Since the North American Free Trade Agreement (NAFTA) came into force in 1994, our economy has diversified and transformed through technological advances and growing industrial capabilities. To meet the needs of today’s North American economy, we agree that NAFTA should be modernized. We applaud the Administration’s ongoing efforts to update NAFTA and offer any support or assistance needed to reach an agreement that strengthens the American economy. As negotiations near conclusion, we will also take this opportunity to highlight the consultative and procedural requirements for fast-track congressional consideration and approval of a free trade agreement (FTA) set forth in The Bipartisan Congressional Trade Priorities and Accountability Act of 2015 (TPA).
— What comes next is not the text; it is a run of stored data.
-- ==== Sys2Proof/Machine/Flags.lean ====
section
/-! DEFINITION. The flags and the words made of them: IRQ (10_state.md R47), STATUS (R38), CTRL (R37), ID (R44), the
error codes (60_exceptions.md R271). -/

namespace Sys2Proof.Machine

/-- The errors the block records (60_exceptions.md R271). -/
inductive ErrCode where
  | illegalCmd
  | busy
  | range
  | readFault
  | writeFault
  deriving DecidableEq, Repr

/-- ERRCODE (60_exceptions.md R271). -/
def ErrCode.code : ErrCode → BitVec 8
  | .illegalCmd => 0x01
  | .busy => 0x02
  | .range => 0x03
  | .readFault => 0x04
  | .writeFault => 0x05

/-- The two DMA faults, which write FAULT_ADDR (60_exceptions.md R272). -/
def ErrCode.isDma : ErrCode → Bool
  | .illegalCmd => false
  | .busy => false
  | .range => false
  | .readFault => true
  | .writeFault => true

/-- The interrupt output, a level (10_state.md R47). -/
def State.irq (s : State) : Bool := (s.done && s.ieDone) || (s.err && s.ieErr)

/-- Input `n` of the platform's interrupt controller, as far as this block drives it (60_exceptions.md R274). -/
def State.irqInput (s : State) (n : Nat) : Bool := s.irq && n == s.platform.irqRoute

/-- STATUS as it reads: ERRCODE 15:8, IRQ 3, ERR 2, DONE 1, BUSY 0, the rest 0 (10_state.md R38; 42_host_interface.md R240). -/
def State.statusWord (s : State) : Word :=
  0#48 ++ s.errcode ++ 0#4 ++ BitVec.ofBool s.irq ++ BitVec.ofBool s.err ++ BitVec.ofBool s.done
    ++ BitVec.ofBool s.busy

/-- CTRL as it reads: IE_ERR 1, IE_DONE 0, the rest 0 (10_state.md R37; 42_host_interface.md R239). -/
def State.ctrlWord (s : State) : Word :=
  0#62 ++ BitVec.ofBool s.ieErr ++ BitVec.ofBool s.ieDone

/-- ID: MAGIC 63:32, MAJOR 31:24, MINOR 23:16, DBITS 15:0 (10_state.md R44). -/
def idWord : Word := 0x4B454343#32 ++ 0x01#8 ++ 0x00#8 ++ 0x0100#16

/-- A HASH is the command in progress (20_memory.md R84). -/
def State.hashBusy (s : State) : Bool := s.busy && s.op == .hash

end Sys2Proof.Machine
end

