/-- CLEAR, THETA, RHO, PI, CHI, IOTA r and ROUND r on known lanes: accepted while idle, and done in one engine step with
the lanes of the rule; nothing else changes but STATUS and the sequencer (40_permutation.md R140 to R146, R148). -/
def Obligations.StageCommandsRunInOneStep : Prop :=
  ∀ s : State, s.busy = false → LanesKnown s →
    RunsInOneStep .clear .clear s.arg (Vector.replicate 25 0) s ∧
    RunsInOneStep .theta .theta s.arg (theta s.lanes) s ∧
    RunsInOneStep .rho .rho s.arg (rho s.lanes) s ∧
    RunsInOneStep .pi .pi s.arg (pi s.lanes) s ∧
    RunsInOneStep .chi .chi s.arg (chi s.lanes) s ∧
    ∀ r, r ≤ 23 →
      RunsInOneStep (.iota r) .iota r (iota s.lanes r) s ∧
      RunsInOneStep (.round r) .round r (iota (chi (pi (rho (theta s.lanes)))) r) s

/-- Every stage command is accepted while idle whatever the lanes hold. Its engine step sees a free value for each lane
that holds any value and leaves no lane it writes with any value: CLEAR leaves all 25 zero, IOTA writes lane 0 alone
(40_permutation.md R140 to R146; 93_implementation_defined.md U5; log 4). -/
def Obligations.StageCommandsRunOnAnyLanes : Prop :=
  ∀ s : State, s.busy = false →
    (exec .clear s = .next (stepAccepted .clear s.arg s) ∧
      engineStep (stepAccepted .clear s.arg s) =
        .next { stepCompleted .clear s.arg (Vector.replicate 25 0) s with laneAny := Vector.replicate 25 false }) ∧
    (∀ p ∈ [(Instr.theta, Op.theta, theta), (.rho, .rho, rho), (.pi, .pi, pi), (.chi, .chi, chi)],
      exec p.1 s = .next (stepAccepted p.2.1 s.arg s) ∧
      engineStep (stepAccepted p.2.1 s.arg s) =
        .next { stepCompleted p.2.1 s.arg (p.2.2 (seenLanes s)) s with
          laneAny := Vector.replicate 25 false, draws := s.draws + lanesDrawn s }) ∧
    ∀ r, r ≤ 23 →
      (exec (.round r) s = .next (stepAccepted .round r s) ∧
        engineStep (stepAccepted .round r s) =
          .next { stepCompleted .round r (iota (chi (pi (rho (theta (seenLanes s))))) r) s with
            laneAny := Vector.replicate 25 false, draws := s.draws + lanesDrawn s }) ∧
      exec (.iota r) s = .next (stepAccepted .iota r s) ∧
      ∃ t, engineStep (stepAccepted .iota r s) = .next t ∧
        lane t.lanes 0 = seen s s.draws 0 ^^^ BitVec.ofNat 64 (rcOf r) ∧ t.laneAny[0]? = some false ∧
        (∀ i, 1 ≤ i → lane t.lanes i = lane s.lanes i ∧ t.laneAny[i]? = s.laneAny[i]?) ∧
        t = { stepCompleted .iota r t.lanes s with
          laneAny := t.laneAny, draws := s.draws + laneDrawn s 0 }
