/-! ### setDst -/

@[simp] theorem setDst_lanes (v : Word) (s : State) : (s.setDst v).lanes = s.lanes := rfl
@[simp] theorem setDst_laneAny (v : Word) (s : State) : (s.setDst v).laneAny = s.laneAny := rfl
@[simp] theorem setDst_ieDone (v : Word) (s : State) : (s.setDst v).ieDone = s.ieDone := rfl
@[simp] theorem setDst_ieErr (v : Word) (s : State) : (s.setDst v).ieErr = s.ieErr := rfl
@[simp] theorem setDst_busy (v : Word) (s : State) : (s.setDst v).busy = s.busy := rfl
@[simp] theorem setDst_done (v : Word) (s : State) : (s.setDst v).done = s.done := rfl
@[simp] theorem setDst_err (v : Word) (s : State) : (s.setDst v).err = s.err := rfl
@[simp] theorem setDst_errcode (v : Word) (s : State) : (s.setDst v).errcode = s.errcode := rfl
@[simp] theorem setDst_src (v : Word) (s : State) : (s.setDst v).src = s.src := rfl
@[simp] theorem setDst_len (v : Word) (s : State) : (s.setDst v).len = s.len := rfl
@[simp] theorem setDst_dst (v : Word) (s : State) : (s.setDst v).dst = v := rfl
@[simp] theorem setDst_blocks (v : Word) (s : State) : (s.setDst v).blocks = s.blocks := rfl
@[simp] theorem setDst_faultAddr (v : Word) (s : State) : (s.setDst v).faultAddr = s.faultAddr := rfl
@[simp] theorem setDst_phase (v : Word) (s : State) : (s.setDst v).phase = s.phase := rfl
@[simp] theorem setDst_op (v : Word) (s : State) : (s.setDst v).op = s.op := rfl
@[simp] theorem setDst_arg (v : Word) (s : State) : (s.setDst v).arg = s.arg := rfl
@[simp] theorem setDst_rnd (v : Word) (s : State) : (s.setDst v).rnd = s.rnd := rfl
@[simp] theorem setDst_nblk (v : Word) (s : State) : (s.setDst v).nblk = s.nblk := rfl
@[simp] theorem setDst_k (v : Word) (s : State) : (s.setDst v).k = s.k := rfl
@[simp] theorem setDst_widx (v : Word) (s : State) : (s.setDst v).widx = s.widx := rfl
@[simp] theorem setDst_mem (v : Word) (s : State) : (s.setDst v).mem = s.mem := rfl
@[simp] theorem setDst_raced (v : Word) (s : State) : (s.setDst v).raced = s.raced := rfl
@[simp] theorem setDst_unseen (v : Word) (s : State) : (s.setDst v).unseen = s.unseen := rfl
@[simp] theorem setDst_digested (v : Word) (s : State) : (s.setDst v).digested = s.digested := rfl
@[simp] theorem setDst_agent (v : Word) (s : State) : (s.setDst v).agent = s.agent := rfl
@[simp] theorem setDst_taken (v : Word) (s : State) : (s.setDst v).taken = s.taken := rfl
@[simp] theorem setDst_platform (v : Word) (s : State) : (s.setDst v).platform = s.platform := rfl
@[simp] theorem setDst_inputs (v : Word) (s : State) : (s.setDst v).inputs = s.inputs := rfl
@[simp] theorem setDst_response (v : Word) (s : State) : (s.setDst v).response = s.response := rfl
@[simp] theorem setDst_draws (v : Word) (s : State) : (s.setDst v).draws = s.draws := rfl

/-! ### setCtrl -/

@[simp] theorem setCtrl_lanes (v : Word) (s : State) : (s.setCtrl v).lanes = s.lanes := rfl
@[simp] theorem setCtrl_laneAny (v : Word) (s : State) : (s.setCtrl v).laneAny = s.laneAny := rfl
@[simp] theorem setCtrl_ieDone (v : Word) (s : State) : (s.setCtrl v).ieDone = v.getLsbD 0 := rfl
@[simp] theorem setCtrl_ieErr (v : Word) (s : State) : (s.setCtrl v).ieErr = v.getLsbD 1 := rfl
@[simp] theorem setCtrl_busy (v : Word) (s : State) : (s.setCtrl v).busy = s.busy := rfl
@[simp] theorem setCtrl_done (v : Word) (s : State) : (s.setCtrl v).done = s.done := rfl
@[simp] theorem setCtrl_err (v : Word) (s : State) : (s.setCtrl v).err = s.err := rfl
@[simp] theorem setCtrl_errcode (v : Word) (s : State) : (s.setCtrl v).errcode = s.errcode := rfl
@[simp] theorem setCtrl_src (v : Word) (s : State) : (s.setCtrl v).src = s.src := rfl
@[simp] theorem setCtrl_len (v : Word) (s : State) : (s.setCtrl v).len = s.len := rfl
@[simp] theorem setCtrl_dst (v : Word) (s : State) : (s.setCtrl v).dst = s.dst := rfl
@[simp] theorem setCtrl_blocks (v : Word) (s : State) : (s.setCtrl v).blocks = s.blocks := rfl
@[simp] theorem setCtrl_faultAddr (v : Word) (s : State) : (s.setCtrl v).faultAddr = s.faultAddr := rfl
@[simp] theorem setCtrl_phase (v : Word) (s : State) : (s.setCtrl v).phase = s.phase := rfl
@[simp] theorem setCtrl_op (v : Word) (s : State) : (s.setCtrl v).op = s.op := rfl
@[simp] theorem setCtrl_arg (v : Word) (s : State) : (s.setCtrl v).arg = s.arg := rfl
@[simp] theorem setCtrl_rnd (v : Word) (s : State) : (s.setCtrl v).rnd = s.rnd := rfl
@[simp] theorem setCtrl_nblk (v : Word) (s : State) : (s.setCtrl v).nblk = s.nblk := rfl
@[simp] theorem setCtrl_k (v : Word) (s : State) : (s.setCtrl v).k = s.k := rfl
@[simp] theorem setCtrl_widx (v : Word) (s : State) : (s.setCtrl v).widx = s.widx := rfl
@[simp] theorem setCtrl_mem (v : Word) (s : State) : (s.setCtrl v).mem = s.mem := rfl
@[simp] theorem setCtrl_raced (v : Word) (s : State) : (s.setCtrl v).raced = s.raced := rfl
@[simp] theorem setCtrl_unseen (v : Word) (s : State) : (s.setCtrl v).unseen = s.unseen := rfl
@[simp] theorem setCtrl_digested (v : Word) (s : State) : (s.setCtrl v).digested = s.digested := rfl
@[simp] theorem setCtrl_agent (v : Word) (s : State) : (s.setCtrl v).agent = s.agent := rfl
@[simp] theorem setCtrl_taken (v : Word) (s : State) : (s.setCtrl v).taken = s.taken := rfl
@[simp] theorem setCtrl_platform (v : Word) (s : State) : (s.setCtrl v).platform = s.platform := rfl
@[simp] theorem setCtrl_inputs (v : Word) (s : State) : (s.setCtrl v).inputs = s.inputs := rfl
@[simp] theorem setCtrl_response (v : Word) (s : State) : (s.setCtrl v).response = s.response := rfl
@[simp] theorem setCtrl_draws (v : Word) (s : State) : (s.setCtrl v).draws = s.draws := rfl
As you know, TPA helps ensure that the executive branch will consider congressional input and priorities before concluding the negotiation of a FTA. Specifically, these requirements include that the Administration meet upon request with any Member of Congress regarding negotiating objectives, consult closely with the Senate Committee on Finance and House Committee on Ways and Means, and keep fully apprised any designated congressional advisers. As a result of these consultative requirements, and other provisions set forth in statute, TPA also provides for expedited congressional consideration of negotiated FTAs, allowing for simple majority votes in both Houses of Congress without the consideration of any amendments. However, we are concerned that the necessary congressional support under TPA could be endangered if provisions counter to congressional priorities and objectives set forth in TPA are included in an updated NAFTA agreement. As you near the conclusion of NAFTA negotiations, we urge you to closely consider the parameters and negotiating objectives outlined in TPA and work closely with Members of Congress from both parties to ensure that any agreement has the broad support necessary to be enacted into law.

We are concerned about recent media reports suggesting that you may be considering an ultimatum strategy to pressure Congress into accepting an updated NAFTA, including through threats to withdraw from the original agreement. In the past, you have suggested that your goal is to achieve overwhelming bipartisan support for a modernized NAFTA. We believe this goal is only achievable through a strategy to constructively engage Members of Congress as required by TPA and without attempting to force a choice between negative outcomes. In our view, a take-it or leave- it strategy could have negative unintended effects that jeopardize American jobs and economic growth. When discussing NAFTA modernization legislation with Congress, we ask the Administration employ a strategy that emphasizes collaboration, rather than conflict. 

We thank you for your tireless efforts to improve NAFTA and look forward to continuing our work to strengthen America’s economy through free and fair trade.